The "left" phrase, "White Skin Privilege," with its implication that working class people with a white skin benefit from racism because they are "privileged" to live in a society in which black people are on average worse off than whites, is profoundly misleading. Thank goodness Newton Knight's men and the slaves they allied with had never heard of that phrase. And thank goodness they all understood that both racial and class inequality are a problem for working class people no matter what their race.

Saturday, July 25, 2009

The White Cop and the Black Professor

White police Sgt. James Crowley insists that he did nothing wrong in arresting and handcuffing black Professor Henry Louis Gates, Jr. in his home last week on the charge of disturbing the peace.

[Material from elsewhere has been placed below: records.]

/-- R123 with R121: the address IF fetches from is `CUR.pc + 4` if an `sll` with `rd != 0` is in EX in that cycle and
`CUR.pc` otherwise; IF/ID gets the word there and the address, and the PC goes past it. -/
def Obligations.FetchGoesPastABumpingSll : Prop :=
  ∀ s t : State, s.running = true → step s = .next t →
    let a := if opcodeField s.idex.ir = 0#6 ∧ functField s.idex.ir = 0x00#6 ∧ rdField s.idex.ir ≠ 0#5
      then s.cur.pc + 4 else s.cur.pc
    t.ifid.pc = a ∧ read32 s.cfg.regions t.mem a = some t.ifid.ir ∧ t.cur.pc = a + 4

/-- R125, R126: ID copies the word on and extracts the two register indices whatever the opcode; the immediate is written,
sign-extended, when the opcode is nonzero and held when it is 0. -/
def Obligations.DecodeFillsIdEx : Prop :=
  ∀ s t : State, s.running = true → step s = .next t →
    t.idex.ir = s.ifid.ir ∧ t.idex.a = (s.ifid.ir.extractLsb' 21 5).zeroExtend 32 ∧
    t.idex.b = (s.ifid.ir.extractLsb' 16 5).zeroExtend 32 ∧
    t.idex.imm = if opcodeField s.ifid.ir = 0#6 then s.idex.imm else (s.ifid.ir.extractLsb' 0 16).signExtend 32

/-- R200 to R203: what MEM leaves in MEM/WB and in memory, by the opcode of the word in EX/MEM. -/
def Obligations.MemoryStageDispatch : Prop :=
  ∀ s t : State, s.running = true → step s = .next t →
    t.memwb.ir = s.exmem.ir ∧
    (opcodeField s.exmem.ir ∈ loadCodes →
      read32 s.cfg.regions s.mem s.exmem.aluOutput = some t.memwb.lmd ∧
      t.memwb.aluOutput = s.memwb.aluOutput ∧ t.mem = s.mem) ∧
    (opcodeField s.exmem.ir ∈ storeCodes →
      write32 s.cfg.regions s.mem s.exmem.aluOutput s.exmem.b = some t.mem ∧
      t.memwb.aluOutput = s.memwb.aluOutput ∧ t.memwb.lmd = s.memwb.lmd) ∧
    (opcodeField s.exmem.ir ∉ loadCodes ++ storeCodes →
      t.memwb.aluOutput = s.exmem.aluOutput ∧ t.memwb.lmd = s.memwb.lmd ∧ t.mem = s.mem)

/-- R202, R204: a cycle changes no byte of memory but the four from `EXMEM.ALUOutput` on, and those only when a STORE is
in MEM. -/
def Obligations.OnlyAStoreChangesMemory : Prop :=
  ∀ s t : State, s.running = true → s.mem.wf = true → step s = .next t →
    (opcodeField s.exmem.ir ∉ storeCodes → t.mem = s.mem) ∧
    ∀ k, k < s.exmem.aluOutput.toNat ∨ s.exmem.aluOutput.toNat + 3 < k → byteAt t.mem k = byteAt s.mem k

/-- R221: WB writes one register, selected with its value by the word in MEM/WB, and increments the instruction count;
every other register is as before (R24, R220). -/
def Obligations.WritebackWritesTheSelectedRegister : Prop :=
  ∀ s t : State, s.running = true → step s = .next t →
    let w := s.memwb.ir
    let dest := if opcodeField w = 0#6 then w.extractLsb' 11 5 else w.extractLsb' 16 5
    let value := if opcodeField w ∈ loadCodes then s.memwb.lmd else s.memwb.aluOutput
    (∀ i, t.cur.reg i = if i = dest then value else s.cur.reg i) ∧ t.instructionCount = s.instructionCount + 1

/-- R26, R35, R60: no step writes HI, LO, EX/MEM.A or the parameters. -/
def Obligations.HiLoAndExMemAAreNeverWritten : Prop :=
  ∀ s t : State, step s = .next t →
    t.cur.hi = s.cur.hi ∧ t.cur.lo = s.cur.lo ∧ t.exmem.a = s.exmem.a ∧ t.cfg = s.cfg

/-- R140, R187: EX copies the word on, and EX/MEM.B changes only by the catch-all arm, which captures `x[rt]`. -/
def Obligations.StoreValueIsCapturedByTheCatchAllArm : Prop :=
  ∀ s t : State, s.running = true → step s = .next t →
    t.exmem.ir = s.idex.ir ∧
    t.exmem.b = if opcodeField s.idex.ir ∈ loadCodes ++ storeCodes ++ otherCodes
      then readInCycle s t (wordIdx s.idex.b) else s.exmem.b

/-- R29, R158, R302: a step clears `running` exactly when a syscall is in EX and `x[2]` is 10. -/
def Obligations.OnlyAHaltingSyscallStopsTheCore : Prop :=
  ∀ s t : State, s.running = true → step s = .next t →
    (t.running = false ↔
      opcodeField s.idex.ir = 0#6 ∧ functField s.idex.ir = 0x0c#6 ∧ readInCycle s t 2#5 = 0x0000000A#32)

/-- R256, R301: the diagnostic output grows by one event, with the number of the cycle, exactly when a `div` or `divu` in
EX has the divisor 0. The number is `cycle_count + 1`, which is the model's (log entry 7). -/
def Obligations.DivisionByZeroEmitsOneDiagnostic : Prop :=
  ∀ s t : State, s.running = true → step s = .next t →
    t.diag =
      if opcodeField s.idex.ir = 0#6 ∧ (functField s.idex.ir = 0x1a#6 ∨ functField s.idex.ir = 0x1b#6) ∧
          readInCycle s t (wordIdx s.idex.b) = 0#32
      then s.diag ++ [⟨s.cycleCount.toNat + 1, .divByZero⟩] else s.diag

Despite the fact that Professor Gates had shown Sgt. Crowley identification and Sgt. Crowley knew the professor was the legal occupant of the home he was in, Sgt. Crowley claims that his police training taught him that when the professor allegedly directed angry and disrespectful language towards him it became necessary to arrest and handcuff the professor. Sgt. Crowley says racism had nothing to do with it; he was just doing what he was trained to do. Sgt. Crowley's fellow officers, some of whom are black, as well as the Superintendent of Cambridge police, agreed with Sgt. Crowley. Sgt. Crowley said he had nothing to apologize for. He was simply doing what police are trained to do.

You know what? Sgt. Crowley is right. And that is exactly the problem with the police in the United States.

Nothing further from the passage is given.